Narrowly passed and 10 seconds gone

Lindsay’s clearest budget that projected surpluses in nearly every major department was still not enough to get unanimous support. After public comment, Flores pointed to page 10 in the budget to make note of the number of low income households in the city. According to the City’s budget there are 2,372 households that make $49,999 or less, and only 850 households that make $50,000 or more. She went on to pose the question, why the City was not hiring more people from Lindsay.

“We have plenty of educated people here in Lindsay that have to work elsewhere because the city of Lindsay does not hire them,” Flores said.

Harmon inquired about what jobs she was referring to, when she condescendingly stated, “any job.”

City manager Bill Zigler stated that the aim for the City is to find a qualified candidate, not a candidate from Lindsay.

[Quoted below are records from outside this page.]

theorem bind_of_accepted (ha : g.isA 7 = true)
    (hc : s.checkFrame n.val g.split 1 0 64 (g.split.data.length == 4 && g.split.bytes == 4) true = .accept e w) :
    exec (.bind n g) s = .next (((s.srvCount n.val 0).modWindow n.val e (fun _ => { w with
      binding := some (g.split.peer, BitVec.ofNat 32 (leNat g.split.data)) })).sendDone n.val e g.split.peer g.split.handle
        g.split.xid tsOK) := by
  show execBind n g s = _
  rw [execBind, onlyIf_of_true _ _ ha]
  simp only [hc]

/-! ### Answers (R412) -/

section
variable {o : Outgoing} (hc : s.answerFrame n.val g.split = .accept e w)
include hc

/-- R412: a DONE ends the transfer that answered a READ. -/
theorem done_of_rdata (ho : ((s.srvCount n.val 0).modWindow n.val e (fun _ => w)).outOf n.val g.split = some o)
    (ha : g.isA 5 = true) (hs : g.split.status = 0) (hp : o.push = false) :
    exec (.done n g) s = .next ((((s.srvCount n.val 0).modWindow n.val e (fun _ => w)).modSrv n.val (fun x =>
      { x with outgoing := x.outgoing.filter (fun y => !o.same y) })).pumpOut n.val) := by
  show execDone n g s = _
  rw [execDone, onlyIf_of_true _ _ ha]
  simp only [hc, ho, hs, hp, ne_eq, not_true_eq_false, if_false, Bool.false_eq_true]

/-- R412: a NACK BUSY delays its transfer, from the first of them on. -/
theorem transportNack_of_busy
    (ho : (((s.srvCount n.val 0).srvCount n.val 9).modWindow n.val e (fun _ => w)).outOf n.val g.split = some o)
    (ha : g.isA 6 = true) (hs : g.split.status = 4) :
    let t := ((s.srvCount n.val 0).srvCount n.val 9).modWindow n.val e (fun _ => w)
    exec (.transportNack n g) s = .next (t.modSrv n.val (fun x => { x with
      outgoing := x.outgoing.map (fun y => if o.same y then
        { y with busySince := some (y.busySince.getD t.ns), busy := true, since := t.ns } else y) })) := by
  show execTransportNack n g s = _
  rw [execTransportNack, onlyIf_of_true _ _ ha]
  simp only [hc, ho, hs]
  rfl

end
end

/-- Settles O46: an accepted frame goes the way that its type and its transfer decide. -/
theorem transportCompletes : Obligations.TransportCompletes := by
  intro n g e w s
  exact ⟨fun ha hc => ⟨transportWrite_of_last ha hc, fun x => transportWrite_of_known ha hc,
      fun hk hl => transportWrite_of_new ha hc hk hl⟩,
    transportRead_of_accepted, bind_of_accepted, fun hc o => ⟨done_of_rdata hc, transportNack_of_busy hc⟩⟩

end Sys2Proof.Machine

/-! Completion of the timers and links of the server ports (R403, R411, R412, R415, R416, R507, R508). -/

namespace Sys2Proof.Machine

section
variable {n : SrvIx} {s : State}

“We try to hire the best that we can because our responsibility is providing services to the residents of Lindsay, not give person ‘X’ the job,” Zigler said.

Flores continued on stating that she would like the City to still hire from within Lindsay.

“I strongly believe that what is best for the community is hiring from the community,” Flores said.

“Then I would encourage you to encourage them to apply for the jobs when they are available,” Zigler responded.

Harmon stepped in to state that the City publishes job opening on its website in addition to several employment portals. The most notable have been Indeed and LinkedIn. Other portals have been more-or-less bespoke to current government employees. Flores fired back stating that she has not seen Lindsay job postings and she is on all of the portals.

Then, when a woman approached the microphone after the public comment portion, Mayor Kimball is heard on the City’s council second recording from the June 25 meeting warning the woman that she is speaking out of turn. When the woman begins to speak into the microphone at minute 42:32, the recording turns silent and resumed at minute 42:42. The obscure 10 second silence ends with Kimball stating that they cannot ask a question because it is illegal, and then promptly calls for a vote on the budget.

City manager Bill Zigler responded to the Sun-Gazette’s inquiry over the silence via email stating, “The amplified audio was reduced during the segment…due to someone from the audience insisting on addressing the Council regarding the budget following the closure of the public hearing. They were able to address and be heard by Council, staff and the audience, but their comments were not amplified.”

Councilman Brian Watson called for passage, Cortez seconded the motion. Kimball, Watson and Cortez voted in favor of the budget while Sanchez and Flores voted no.